Concluding a brief overview of the principles of classification of radio engineering signals, we note the following. Often the physical process that generates a signal develops in time in such a way that the signal values ​​can be measured in. any moments in time. Signals of this class are usually called analog (continuous).

The term "analog signal" emphasizes that such a signal is "analogous", completely similar to the physical process that generates it.

A one-dimensional analog signal is clearly represented by its graph (oscillogram), which can be either continuous or with break points.

Initially, signals of an exclusively analog type were used in radio engineering. Such signals made it possible to successfully solve relatively simple technical problems (radio communication, television, etc.). Analog signals were easy to generate, receive, and process using the means available at the time.

The increased requirements for radio engineering systems, a variety of applications forced the search for new principles for their construction. In some cases, analogue systems have been replaced by impulse systems, the operation of which is based on the use of discrete signals. The simplest mathematical model of a discrete signal is a countable set of points - an integer) on the time axis, at each of which the reference value of the signal is determined. Typically, the sampling rate for each signal is constant.
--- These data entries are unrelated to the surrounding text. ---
def State.doneFrame (s : State) (h : FrameHdr) (page edition : Nat) : State :=
  let fate := s.boardFate h.sender (.done page edition)
  let s1 := s.boardFrame h.sender (.done page edition)
  if s.isOwn h then
    match fate with
    | .taken =>
      let s2 := (s1.leaveWork page).reportPage page (some edition) (s1.doneOutcome page) (s.noticesOf page)
      s2.closeApplied page
    | .void => (s1.reportPage page (some edition) .lost none).closeApplied page
    | .ignored => s1
  else s1.reviewComplete

def State.releaseFrame (s : State) (h : FrameHdr) (page : Nat) : State :=
  let fate := s.boardFate h.sender (.release page)
  let s1 := s.boardFrame h.sender (.release page)
  if s.isOwn h then
    match fate with
    | .taken => (s1.leaveWork page).closeApplied page
    | .void => s1.closeApplied page
    | .ignored => s1
  else s1.reviewComplete

/-- R48: the edition used of the entry. -/
def State.editionUsed (s : State) (page : Nat) : Option Nat :=
  match s.workEntry page with
  | some e => e.edition
  | none => none

def State.failFrame (s : State) (h : FrameHdr) (page cause : Nat) : State :=
  let fate := s.boardFate h.sender (.fail page cause)
  let s1 := s.boardFrame h.sender (.fail page cause)
  if s.isOwn h then
    match fate with
    | .taken =>
      let s2 := (s1.leaveWork page).reportPage page (s.editionUsed page) .failed (s.noticesOf page)
      s2.closeApplied page
    | .void => s1.closeApplied page
    | .ignored => s1
  else s1.reviewComplete

/-! ### JOIN and LEAVE (R31, R32, R149, R157) -/

/-- R157: the station's own JOIN, taken while it is SYNCING with a replica, makes it ACTIVE (log 13). -/
def State.joinOwn (s : State) (fate : BoardFate) : State :=
  if fate = .taken ∧ s.ctl.state = .syncing then s.activate else s

/-- R149: a JOIN of this plan heard while asking restarts the timer and asks again. -/
def State.joinHeard (s : State) (identity : Id32) : State :=
  if s.ctl.state = .syncing ∧ s.board.replica.isNone = true ∧ s.ctl.collection.isNone = true ∧
      s.roster.identity = some identity then
    s.startSync.offerAsk
  else s

def State.joinFrame (s : State) (h : FrameHdr) (station : Nat) (identity : Id32) : State :=
  let fate := s.boardFate h.sender (.join station identity)
  let s1 := (s.boardFrame h.sender (.join station identity)).reviewComplete
  if s.isOwn h then s1.joinOwn fate else s1.joinHeard identity

/-- R32: the body is a closing frame. -/
def TxBody.isClosing : TxBody → Bool
  | .frame (.done _ _) => true
  | .frame (.fail _ _) => true
  | .frame (.release _) => true
  | .frame _ => false
  | .run _ _ => false

/-- R32, R166: the station's own LEAVE: the replica becomes ABSENT, the work list is dropped with its queued
closing frames, and the halt is settled. -/
def State.leaveOwn (s : State) : State :=
  let s1 := (s.dropReplica.dropWork).withdraw TxBody.isClosing
  (s1.setFault { s1.fault with haltStep := false }).tryEnd

def State.leaveFrame (s : State) (h : FrameHdr) (station : Nat) : State :=
  let s1 := s.boardFrame h.sender (.leave station)
  if s.isOwn h then s1.leaveOwn else s1.reviewComplete

/-! ## The Amendment Store's frames and the relay slot (R51 to R55, R65) -/

/-- R65: the station's own relayed frame has been applied: the result goes upstream and the slot empties. -/
def State.relayApplied (s : State) (h : FrameHdr) (r : RelayResult) : State :=
  if s.isOwn h && s.link.relay.isSome then
    (s.setLink { s.link with relay := none }).emit (.relayResult r)
  else s

/-- R65: the result of a frame this station's store has judged. -/
def relayJudged (f : Frame) (pool : List Amendment) (v : RelayVerdict) (reason : Option Reason)
    (replaced : Option Bool) (edition : Option Nat) : RelayResult :=
  { relayBare f v reason with
    replaced := replaced, edition := edition, poolCount := some pool.length,
    batchStates := some (batchStates pool) }

def State.amendFrame (s : State) (h : FrameHdr) (b : AmendBody) : State :=
  if s.board.replica.isNone then s
  else
    match judgeAmend s.pool s.roster.subjectCount b with
    | .void reason => s.relayApplied h (relayJudged (.amend b) s.pool .void (some reason) none none)
    | .taken (pool, replaced) =>
      (s.setPool pool).relayApplied h (relayJudged (.amend b) pool .taken none (some replaced) none)

/-- R54, R55: a taken LAUNCH on the pool, the last launched edition and the board. -/
def State.launchBoard (s : State) (b : Batch) (pool : List Amendment) : State :=
  let r' := s.board.replica.map (fun r => r.launch (s.roster.touchedBy b.records) b.edition)
  (s.setPool pool).setBoard { s.board with replica := r', lastLaunched := b.edition }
One of the advantages of discrete signals over analog signals is that there is no need to reproduce the signal continuously at all times. Due to this, it becomes possible to transmit messages from different sources over the same radio link, organizing multichannel communication with time division of channels.

Intuitively, fast time-varying analog signals require small steps to sample. In ch. 5 this fundamentally important issue will be explored in detail.

A special kind of discrete signals are digital signals. They are characterized by the fact that the reading values ​​are presented in the form of numbers. For reasons of technical convenience of implementation and processing, binary numbers with a limited and usually not too large number of digits are usually used. Recently, there has been a trend towards widespread adoption of systems with digital signals. This is due to the significant advances made by microelectronics and integrated circuitry.

It should be borne in mind that in essence any discrete or digital signal (we are talking about a signal - a physical process, not a mathematical model) is an analog signal. So, a slowly changing analog signal can be compared with its discrete image, which has the form of a sequence of rectangular video pulses of the same duration (Fig. 1.2, a); the height of the ethnh impulses is proportional to the values ​​at the reference points. However, you can act differently, keeping the height of the pulses constant, but changing their duration in accordance with the current reading values ​​(Fig. 1.2, b).

Rice. 1.2. Discretization of the analog signal: a - at variable amplitude; b - with variable duration of the counting pulses

The two analog sampling methods presented here become equivalent if we assume that the values ​​of the analog signal at the sampling points are proportional to the area of ​​the individual video pulses.

The fixation of sample values ​​in the form of numbers is also carried out by displaying the latter in the form of a sequence of video pulses. The binary number system is ideally suited for this procedure. You can, for example, associate a high level with one and a low potential level with zero, f Discrete signals and their properties will be studied in detail in Ch. 15.